MATERIAL FOR THE TASK START
-- ==== Sys2Proof/Certificates/Slice0/Obligations.lean ====
section
/-! DEFINITION. The statements for the provers, from the numbered rules of spec/. Their effects (LoadEffect, StoreEffect, AdcEffect, EmitEffect)
and the invariant State.Good stand in Safety.lean. -/

open Sys2Proof Sys2Proof.Machine

/-- In the default configuration the byte sequences the spec writes out (the ten mode examples of 30_encoding.md section 5, one more
of each family, and the unrecognised byte 0x02) decode to the instruction the spec names, with the operand the spec names.
Cites: 30_encoding.md section 3 (opcode map) and section 5 (examples of R87); 95_test_vectors.md section 2. -/
def Obligations.SpecEncodingsDecode : Prop :=
  decode Config.default [0xAA] = .instr .tax [] ∧
  decode Config.default [0xA9, 0x10] = .instr (.ldaImm 0x10) [] ∧
  decode Config.default [0x85, 0x20] = .instr (.staZp 0x20) [] ∧
  decode Config.default [0x95, 0x10] = .instr (.staZpx 0x10) [] ∧
  decode Config.default [0xB6, 0x10] = .instr (.ldxZpy 0x10) [] ∧
  decode Config.default [0xAD, 0x34, 0x12] = .instr (.ldaAbs 0x1234) [] ∧
  decode Config.default [0xBD, 0x34, 0x12] = .instr (.ldaAbsx 0x1234) [] ∧
  decode Config.default [0xB9, 0x34, 0x12] = .instr (.ldaAbsy 0x1234) [] ∧
  decode Config.default [0xA1, 0x40] = .instr (.ldaIndx 0x40) [] ∧
  decode Config.default [0xB1, 0x40] = .instr (.ldaIndy 0x40) [] ∧
  decode Config.default [0x6D, 0x20, 0x00] = .instr (.adcAbs 0x0020) [] ∧
  decode Config.default [0x65, 0x20] = .instr (.adcZp 0x20) [] ∧
  decode Config.default [0xBC, 0x00, 0x01] = .instr (.ldyAbsx 0x0100) [] ∧
  decode Config.default [0x8C, 0x34, 0x12] = .instr (.styAbs 0x1234) [] ∧
  decode Config.default [0x02] = .unrecognised 0x02

/-- For every admitted configuration, every instruction that is well formed in it (all 47 constructors, every operand value) and any
bytes after it: the encoder answers bytes, and decoding those bytes followed by the rest gives the instruction and that rest.
Cites: 30_encoding.md section 1 (formats); 30_encoding.md section 2 (operand assembly); 30_encoding.md section 3 (decoder). -/
def Obligations.EncodedInstructionsDecodeBack : Prop :=
  ∀ (cfg : Config) (i : Instr) (rest : List Byte), cfg.wellFormed = true → i.wellFormed cfg = true →
  ∃ bytes, encode cfg i = some bytes ∧ decode cfg (bytes ++ rest) = .instr i rest

/-- In any configuration, if decoding bytes gives an instruction and a rest, then the bytes are the encoding of that instruction
followed by the rest, and the instruction is well formed in the configuration: no two byte sequences stand for one instruction,
and no byte is dropped.
Cites: 30_encoding.md section 1 (formats); 30_encoding.md section 2 (operand assembly); 30_encoding.md section 3 (decoder). -/
def Obligations.DecodedBytesEncodeBack : Prop :=
  ∀ (cfg : Config) (bytes : List Byte) (i : Instr) (rest : List Byte), decode cfg bytes = .instr i rest →
  i.wellFormed cfg = true ∧ ∃ pre, encode cfg i = some pre ∧ bytes = pre ++ rest

/-- In any configuration, an opcode byte that is not recognised decodes as an unrecognised byte whatever follows, and a recognised
one with its n operand bytes decodes to an instruction that leaves all but those n bytes. In a running state an unrecognised
byte moves the cursor by 1, and a recognised one with its operand bytes moves it by 1 + n, unless the instruction ends the Run
with a fault.
Cites: R82. -/
def Obligations.LengthIsFixedByTheOpcode : Prop :=
  (∀ (cfg : Config) (op : Byte) (r : List Byte),
    (recognise cfg op = none → decode cfg (op :: r) = .unrecognised op) ∧
    (∀ f, recognise cfg op = some f → f.operandBytes ≤ r.length →
      ∃ i, decode cfg (op :: r) = .instr i (r.drop f.operandBytes) ∧ i.operands.length = f.operandBytes)) ∧
  (∀ (s t : State) (op : Byte) (r : List Byte), s.phase = .running → s.code.drop s.cursor = op :: r → step s = .next t →
    (recognise s.cfg op = none → t.cursor = s.cursor + 1) ∧
    (∀ f, recognise s.cfg op = some f → f.operandBytes ≤ r.length → t.phase = .running →
      t.cursor = s.cursor + 1 + f.operandBytes))

/-- The default configuration is one the model admits. A byte is recognised in it exactly when it is in the opcode table; of the 256
byte values it recognises 45 and leaves 211 unrecognised. Each of the 45 bytes, with its operand bytes (an absolute address low
byte first) and any bytes after them, decodes to the instruction the opcode map gives it. (Forty-two of the bytes are the spec's
own decision D14.)
Cites: 30_encoding.md section 3 (R84, its decision D14); 30_encoding.md section 2 (R83); 30_encoding.md section 4 (reserved
encodings). -/
def Obligations.DefaultMapHasFortyFiveOpcodes : Prop :=
  Config.default.wellFormed = true ∧
  (∀ op, (recognise Config.default op).isSome = true ↔ op ∈ tableOpcodes) ∧
  ((List.range 256).filter (fun n => (recognise Config.default (BitVec.ofNat 8 n)).isSome)).length = 45 ∧
  ((List.range 256).filter (fun n => (recognise Config.default (BitVec.ofNat 8 n)).isNone)).length = 211 ∧
  ∀ (b lo hi : Byte) (r : List Byte),
    decode Config.default (0xA9 :: b :: r) = .instr (.ldaImm b) r ∧
    decode Config.default (0xA5 :: b :: r) = .instr (.ldaZp b) r ∧
    decode Config.default (0xB5 :: b :: r) = .instr (.ldaZpx b) r ∧
    decode Config.default (0xAD :: lo :: hi :: r) = .instr (.ldaAbs (wordOf lo hi)) r ∧
    decode Config.default (0xBD :: lo :: hi :: r) = .instr (.ldaAbsx (wordOf lo hi)) r ∧
    decode Config.default (0xB9 :: lo :: hi :: r) = .instr (.ldaAbsy (wordOf lo hi)) r ∧
    decode Config.default (0xA1 :: b :: r) = .instr (.ldaIndx b) r ∧
    decode Config.default (0xB1 :: b :: r) = .instr (.ldaIndy b) r ∧
    decode Config.default (0xA2 :: b :: r) = .instr (.ldxImm b) r ∧
    decode Config.default (0xA6 :: b :: r) = .instr (.ldxZp b) r ∧
    decode Config.default (0xB6 :: b :: r) = .instr (.ldxZpy b) r ∧
    decode Config.default (0xAE :: lo :: hi :: r) = .instr (.ldxAbs (wordOf lo hi)) r ∧
    decode Config.default (0xBE :: lo :: hi :: r) = .instr (.ldxAbsy (wordOf lo hi)) r ∧
    decode Config.default (0xA0 :: b :: r) = .instr (.ldyImm b) r ∧
    decode Config.default (0xA4 :: b :: r) = .instr (.ldyZp b) r ∧
    decode Config.default (0xB4 :: b :: r) = .instr (.ldyZpx b) r ∧
    decode Config.default (0xAC :: lo :: hi :: r) = .instr (.ldyAbs (wordOf lo hi)) r ∧
    decode Config.default (0xBC :: lo :: hi :: r) = .instr (.ldyAbsx (wordOf lo hi)) r ∧
    decode Config.default (0x85 :: b :: r) = .instr (.staZp b) r ∧
    decode Config.default (0x95 :: b :: r) = .instr (.staZpx b) r ∧
    decode Config.default (0x8D :: lo :: hi :: r) = .instr (.staAbs (wordOf lo hi)) r ∧
    decode Config.default (0x9D :: lo :: hi :: r) = .instr (.staAbsx (wordOf lo hi)) r ∧
    decode Config.default (0x99 :: lo :: hi :: r) = .instr (.staAbsy (wordOf lo hi)) r ∧
    decode Config.default (0x81 :: b :: r) = .instr (.staIndx b) r ∧
    decode Config.default (0x91 :: b :: r) = .instr (.staIndy b) r ∧
    decode Config.default (0x86 :: b :: r) = .instr (.stxZp b) r ∧
    decode Config.default (0x96 :: b :: r) = .instr (.stxZpy b) r ∧
    decode Config.default (0x8E :: lo :: hi :: r) = .instr (.stxAbs (wordOf lo hi)) r ∧
    decode Config.default (0x84 :: b :: r) = .instr (.styZp b) r ∧
    decode Config.default (0x94 :: b :: r) = .instr (.styZpx b) r ∧
    decode Config.default (0x8C :: lo :: hi :: r) = .instr (.styAbs (wordOf lo hi)) r ∧
    decode Config.default (0xAA :: r) = .instr .tax r ∧
    decode Config.default (0xA8 :: r) = .instr .tay r ∧
    decode Config.default (0xBA :: r) = .instr .tsx r ∧
    decode Config.default (0x8A :: r) = .instr .txa r ∧
    decode Config.default (0x9A :: r) = .instr .txs r ∧
    decode Config.default (0x98 :: r) = .instr .tya r ∧
    decode Config.default (0x69 :: b :: r) = .instr (.adcImm b) r ∧
    decode Config.default (0x65 :: b :: r) = .instr (.adcZp b) r ∧
    decode Config.default (0x75 :: b :: r) = .instr (.adcZpx b) r ∧
    decode Config.default (0x6D :: lo :: hi :: r) = .instr (.adcAbs (wordOf lo hi)) r ∧
    decode Config.default (0x7D :: lo :: hi :: r) = .instr (.adcAbsx (wordOf lo hi)) r ∧
    decode Config.default (0x79 :: lo :: hi :: r) = .instr (.adcAbsy (wordOf lo hi)) r ∧
    decode Config.default (0x61 :: b :: r) = .instr (.adcIndx b) r ∧
    decode Config.default (0x71 :: b :: r) = .instr (.adcIndy b) r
MATERIAL FOR THE TASK END
Print, without alteration, only the lines above between the one holding "table; of the 256" and the one holding "own decision D14.)", inclusive.

/-- The default configuration is one the model admits. A byte is recognised in it exactly when it is in the opcode table; of the 256
byte values it recognises 45 and leaves 211 unrecognised. Each of the 45 bytes, with its operand bytes (an absolute address low
byte first) and any bytes after them, decodes to the instruction the opcode map gives it. (Forty-two of the bytes are the spec's
own decision D14.)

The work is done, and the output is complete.